Bisa juga, ujar Asep, elite politik menggunakan ormas atau preman untuk menekan kelompok yang kritis terhadap pemerintah. “Itu jamak terjadi. Kalau sekarang, ormas itu menjadi sayap partai,” tutur Asep.
Asep mengatakan, salah satu cara yang bisa dilakukan warga untuk menangani aksi premanisme di ruang publik adalah dengan membuat viral. Menurut dia, dengan masifnya media sosial, viral menjadi senjata utama publik untuk mengungkap kejahatan.
"Cara ini terbukti efektif," kata Asep.
Sementara itu, sosiolog dari Universitas Islam Negeri (UIN) Syarif Hidayatullah Jakarta, Tantan Hermansah memandang, ruang publik dikuasai kelompok tertentu karena saat ini pemaknaannya sudah mengalami bias. Semula ruang publik menjadi akses bagi warga, lalu sekarang menjadi ruang untuk mencari untung sebesar-besarnya.
“Hal ini terjadi karena lemahnya aturan pemanfaatan ruang publik. Paling hanya imbauan tidak boleh ini dan itu. Tapi tidak pernah ada sanksi tegas harus bagaimana,” ucap Tantan, Rabu (15/1).
Tantan mengatakan, dalam praktiknya banyak ruang publik yang dikuasai atau “dikuasakan” kepada kelompok tertentu. Sebabnya, negara tidak mampu hadir menjaganya untuk kepentingan publik.

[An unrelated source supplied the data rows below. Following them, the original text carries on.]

/-! ### HKDF (45_hkdf.md) -/

/-- HKDF_EXTRACT writes the 32-byte PRK, `HMAC` of the salt (32 zero bytes when it is empty) and the IKM, and leaves HCTX
idle. -/
def Obligations.HkdfExtractWritesThePrk : Prop :=
  ∀ s : State, s.Inv →
    let salt := s.dbuf.readBytes s.argL.a0.toNat s.argL.a2.toNat
    let ikm := s.dbuf.readBytes s.argL.a3.toNat s.argL.a4.toNat
    let dst := s.argL.a1.toNat
    ¬BufferCause .hkdfExtract s →
    ∃ t, exec .hkdfExtract s = .next t ∧ Ended .ok t ∧
      t.dbuf.readBytes dst 32 = hmac (if s.argL.a2 = 0 then List.replicate 32 0 else salt) ikm ∧
      SameDbufOutside dst 32 s t ∧ t.hctx = .idle ∧
      t.slots = s.slots ∧ t.prim = s.prim ∧ t.bcArmed = s.bcArmed ∧ SameHostSide s t

/-- HKDF_EXPAND writes `L` bytes of the chain `T(1) ‖ T(2) ‖ …`, where `T(i) = HMAC(PRK, T(i-1) ‖ info ‖ i)`: byte `32 i + j`
of the output is byte `j` of `T(i + 1)`. It leaves HCTX idle; with `L = 0` no byte is written. -/
def Obligations.HkdfExpandWritesTheChain : Prop :=
  ∀ s : State, s.Inv →
    let prk := s.dbuf.readBytes s.argL.a0.toNat 32
    let info := s.dbuf.readBytes s.argL.a3.toNat s.argL.a4.toNat
    let dst := s.argL.a1.toNat
    let len := s.argL.a2.toNat
    len ≤ 8160 → ¬BufferCause .hkdfExpand s →
    ∃ t, exec .hkdfExpand s = .next t ∧ Ended .ok t ∧
      (∀ chain : Nat → List Byte, chain 0 = [] →
        (∀ i, chain (i + 1) = hmac prk (chain i ++ info ++ [BitVec.ofNat 8 (i + 1)])) →
        ∀ i j, j < 32 → 32 * i + j < len → (chain (i + 1))[j]? = some (t.dbuf.read (dst + (32 * i + j)))) ∧
      SameDbufOutside dst len s t ∧ t.hctx = .idle ∧
      t.slots = s.slots ∧ t.prim = s.prim ∧ t.bcArmed = s.bcArmed ∧ SameHostSide s t

/-- R243: a shorter expansion is a prefix of a longer one. -/
def Obligations.ShorterExpansionIsAPrefix : Prop :=
  ∀ (prk info : List Byte) (l1 l2 : Nat), l1 ≤ l2 → l2 ≤ 8160 →
    hkdfExpand prk info l1 = (hkdfExpand prk info l2).take l1 ∧ (hkdfExpand prk info l2).length = l2

/-! ### Sessions and the codec (46_codec.md) -/

/-- SESSION_LOAD on an empty slot loads cipher key, authentication key and counter block from the 64-byte image, zeroes
KS_LAST and sets both valid bits. -/
def Obligations.SessionLoadFillsAnEmptySlot : Prop :=
  ∀ (n : BitVec 4) (s : State), s.Inv → n.toNat < s.cfg.nSessions → s.argL.a0.toNat + 64 ≤ s.cfg.bufBytes →
    (s.slot n).encValid = false → (s.slot n).authValid = false →
    ∃ t, exec (.sessionLoad n) s = .next t ∧ Ended .ok t ∧
      toBytes 16 (t.slot n).encKey = s.dbuf.readBytes s.argL.a0.toNat 16 ∧
      toBytes 32 (t.slot n).authKey = s.dbuf.readBytes (s.argL.a0.toNat + 16) 32 ∧
      toBytes 16 (t.slot n).cb = s.dbuf.readBytes (s.argL.a0.toNat + 48) 16 ∧
      (t.slot n).ksLast = 0 ∧ (t.slot n).encValid = true ∧ (t.slot n).authValid = true ∧
      SameSlotsBut n s t ∧ SameDbuf s t ∧ t.prim = s.prim ∧ t.hctx = s.hctx ∧ t.bcArmed = s.bcArmed ∧ SameHostSide s t

/-- SESSION_CLEAR zeroes every field of a slot, loaded or empty. -/
def Obligations.SessionClearEmptiesASlot : Prop :=
  ∀ (n : BitVec 4) (s : State), s.Inv → n.toNat < s.cfg.nSessions →
    ∃ t, exec (.sessionClear n) s = .next t ∧ Ended .ok t ∧
      t.slot n = { encKey := 0, encValid := false, cb := 0, ksLast := 0, authKey := 0, authValid := false } ∧
      SameSlotsBut n s t ∧ SameDbuf s t ∧ t.prim = s.prim ∧ t.hctx = s.hctx ∧ t.bcArmed = s.bcArmed ∧ SameHostSide s t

“Padahal ruang publik itu harus nyaman dan aman, bisa dinikmati oleh publik,” ujar Tantan.
Lebih lanjut, Tantan menjelaskan, cara mencegah premanisme adalah masyarakat harus proaktif menjaga ruang publik agar tidak disalahgunakan menjadi ladang penarikan uang ilegal. Selain itu, aparat juga harus tegas menindak aksi premanisme dan tidak main mata dengan preman.
“Kalau ruang publik dibiarkan dianeksasi oleh sekelompok orang untuk kepentingan premanisme, nantinya publik sulit lagi mengaksesnya secara gratis,” kata Tantan.